/-! Counts and extensions -/

theorem clzOp_spec (x : Word) :
    (clzOp x).toNat ≤ 64 ∧ (∀ i < 64, 64 - (clzOp x).toNat ≤ i → x.getLsbD i = false)
      ∧ ((clzOp x).toNat < 64 → x.getLsbD (63 - (clzOp x).toNat) = true) := by
  by_cases hx : x = 0
  · simp [clzOp, hx]
  · have hne : x.toNat ≠ 0 := by simpa [← BitVec.toNat_inj] using hx
    have hlog : Nat.log2 x.toNat < 64 := (Nat.log2_lt hne).mpr x.isLt
    have hclz : (clzOp x).toNat = 63 - Nat.log2 x.toNat := by
      rw [clzOp, if_neg (by simpa using hx), toNat_mkWord]
      omega
    rw [hclz]
    refine ⟨by omega, fun i _ hi => ?_, fun _ => ?_⟩
    · exact Nat.testBit_lt_two_pow (Nat.lt_of_lt_of_le Nat.lt_log2_self (Nat.pow_le_pow_right (by decide) (by omega)))
    · rw [show 63 - (63 - Nat.log2 x.toNat) = Nat.log2 x.toNat by omega]
      exact Nat.testBit_log2 hne

/-- Counting along a list is the length of what the test keeps. -/
theorem foldl_count {α : Type} (p : α → Bool) (l : List α) (n : Nat) :
    l.foldl (fun n i => if p i then n + 1 else n) n = n + (l.filter p).length := by
  induction l generalizing n with
  | nil => rfl
  | cons x l ih =>
    rw [List.foldl_cons, ih, List.filter_cons]
    split
    · rw [List.length_cons]; omega
    · rfl

theorem popcOp_toNat (x : Word) :
    (popcOp x).toNat = ((List.range 64).filter (fun i => x.getLsbD i)).length := by
  have hle := List.length_filter_le (fun i => x.getLsbD i) (List.range 64)
  rw [List.length_range] at hle
  rw [popcOp, foldl_count, toNat_mkWord, Nat.zero_add]
  exact Nat.mod_eq_of_lt (Nat.lt_of_le_of_lt hle (by decide))

/-- The value of a signed code is that of the word of its width. -/
theorem intOfCode_eq_toInt {w : Nat} (hw : 0 < w) (n : Nat) : intOfCode true w n = (BitVec.ofNat w n).toInt := by
  obtain ⟨k, rfl⟩ : ∃ k, w = k + 1 := ⟨w - 1, by omega⟩
  simp only [BitVec.toInt_eq_toNat_cond, BitVec.toNat_ofNat, intOfCode, Nat.add_sub_cancel, Bool.true_and,
    decide_eq_true_eq, Nat.cast_pow, Nat.cast_ofNat]
  generalize n % 2 ^ (k + 1) = c
  have hpow : 2 ^ (k + 1) = 2 * 2 ^ k := Nat.pow_succ'
  by_cases h : 2 ^ k ≤ c
  · rw [if_pos h, if_neg (by omega)]
  · rw [if_neg h, if_pos (by omega)]

theorem sextOp_eq {w : Nat} (hw : 0 < w) (x : Word) : sextOp w x = (x.setWidth w).signExtend 64 := by
  rw [sextOp, intOfCode_eq_toInt hw, BitVec.ofNat_toNat]
  rfl

theorem zextOp_eq (w : Nat) (x : Word) : zextOp w x = (x.setWidth w).setWidth 64 := by
  apply BitVec.eq_of_toNat_eq
  simp [zextOp, bitsOf]

/-- Settles O15: each word is one of the forms above, with a value lemma where the model computes by numbers. -/
theorem ialuResults : Obligations.IaluResults := by
  refine ⟨fun s d a b v hp => ?_, fun s d a b v hp => ?_, fun s d a v hp => ?_⟩
  · have hsh := shAmt_eq (s.src2 a b v).val
    exact ⟨exec_alu2 rfl hp rfl, exec_alu2 rfl hp rfl, exec_alu2 rfl hp rfl, exec_alu2 rfl hp (mulh_eq _ _),
      exec_alu2 rfl hp (mulhn_eq _ _), exec_alu2 rfl hp rfl, exec_alu2 rfl hp rfl, exec_alu2 rfl hp rfl,
      exec_alu2 rfl hp rfl, exec_alu2 rfl hp (by rw [hsh]), exec_alu2 rfl hp (by rw [hsh]),
      exec_alu2 rfl hp (by rw [hsh]), exec_alu2 rfl hp (rotl_eq _ _), exec_alu2 rfl hp (min_eq BitVec.toInt _ _),
      exec_alu2 rfl hp (max_eq (fun _ _ => BitVec.eq_of_toInt_eq) _ _), exec_alu2 rfl hp (min_eq BitVec.toNat _ _),
      exec_alu2 rfl hp (max_eq (fun _ _ => BitVec.eq_of_toNat_eq) _ _), exec_alu2 rfl hp rfl⟩
  · have hdiv := divOp_eq (s.src a v 0).val (s.src2 a b v).val
    have hrem := remOp_eq (s.src a v 0).val (s.src2 a b v).val
    have hdivn := divnOp_eq (s.src a v 0).val (s.src2 a b v).val
    have hremn := remnOp_eq (s.src a v 0).val (s.src2 a b v).val
    refine ⟨?_, ?_, ?_, ?_⟩
    · split_ifs with hzero hedge
      · exact exec_flagged2 (g := 0) rfl hp (hdiv.trans (if_pos hzero))
      · exact exec_flagged2 rfl hp (hdiv.trans ((if_neg hzero).trans (if_pos hedge)))
      · exact exec_flagged2 (g := 0) rfl hp (hdiv.trans ((if_neg hzero).trans (if_neg hedge)))
    · split_ifs with hzero hedge
      · exact exec_alu2 rfl hp (hrem.trans (if_pos hzero))
      · exact exec_alu2 rfl hp (hrem.trans ((if_neg hzero).trans (if_pos hedge)))
      · exact exec_alu2 rfl hp (hrem.trans ((if_neg hzero).trans (if_neg hedge)))
    · split_ifs with hzero
      · exact exec_alu2 rfl hp (hdivn.trans (if_pos hzero))
      · exact exec_alu2 rfl hp (hdivn.trans (if_neg hzero))
    · split_ifs with hzero
      · exact exec_alu2 rfl hp (hremn.trans (if_pos hzero))
      · exact exec_alu2 rfl hp (hremn.trans (if_neg hzero))
  · obtain ⟨hbound, hzeros, hone⟩ := clzOp_spec (s.src a v 0).val
    exact ⟨⟨_, exec_alu1 rfl hp rfl, hbound, hzeros, hone⟩, ⟨_, exec_alu1 rfl hp rfl, popcOp_toNat _⟩,
      exec_alu1 rfl hp (sextOp_eq (by decide) _), exec_alu1 rfl hp (sextOp_eq (by decide) _),
      exec_alu1 rfl hp (sextOp_eq (by decide) _), exec_alu1 rfl hp (zextOp_eq _ _), exec_alu1 rfl hp (zextOp_eq _ _),
      exec_alu1 rfl hp (zextOp_eq _ _)⟩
§ §
AIM OF THE TASK
For this exercise, repeat exactly the lines of the data above from the one with "cons x l ih =>" down to the one with "its width. -/", both end lines included.

SOLVED EXERCISE
  | cons x l ih =>
    rw [List.foldl_cons, ih, List.filter_cons]
    split
    · rw [List.length_cons]; omega
    · rfl

theorem popcOp_toNat (x : Word) :
    (popcOp x).toNat = ((List.range 64).filter (fun i => x.getLsbD i)).length := by
  have hle := List.length_filter_le (fun i => x.getLsbD i) (List.range 64)
  rw [List.length_range] at hle
  rw [popcOp, foldl_count, toNat_mkWord, Nat.zero_add]
  exact Nat.mod_eq_of_lt (Nat.lt_of_le_of_lt hle (by decide))

/-- The value of a signed code is that of the word of its width. -/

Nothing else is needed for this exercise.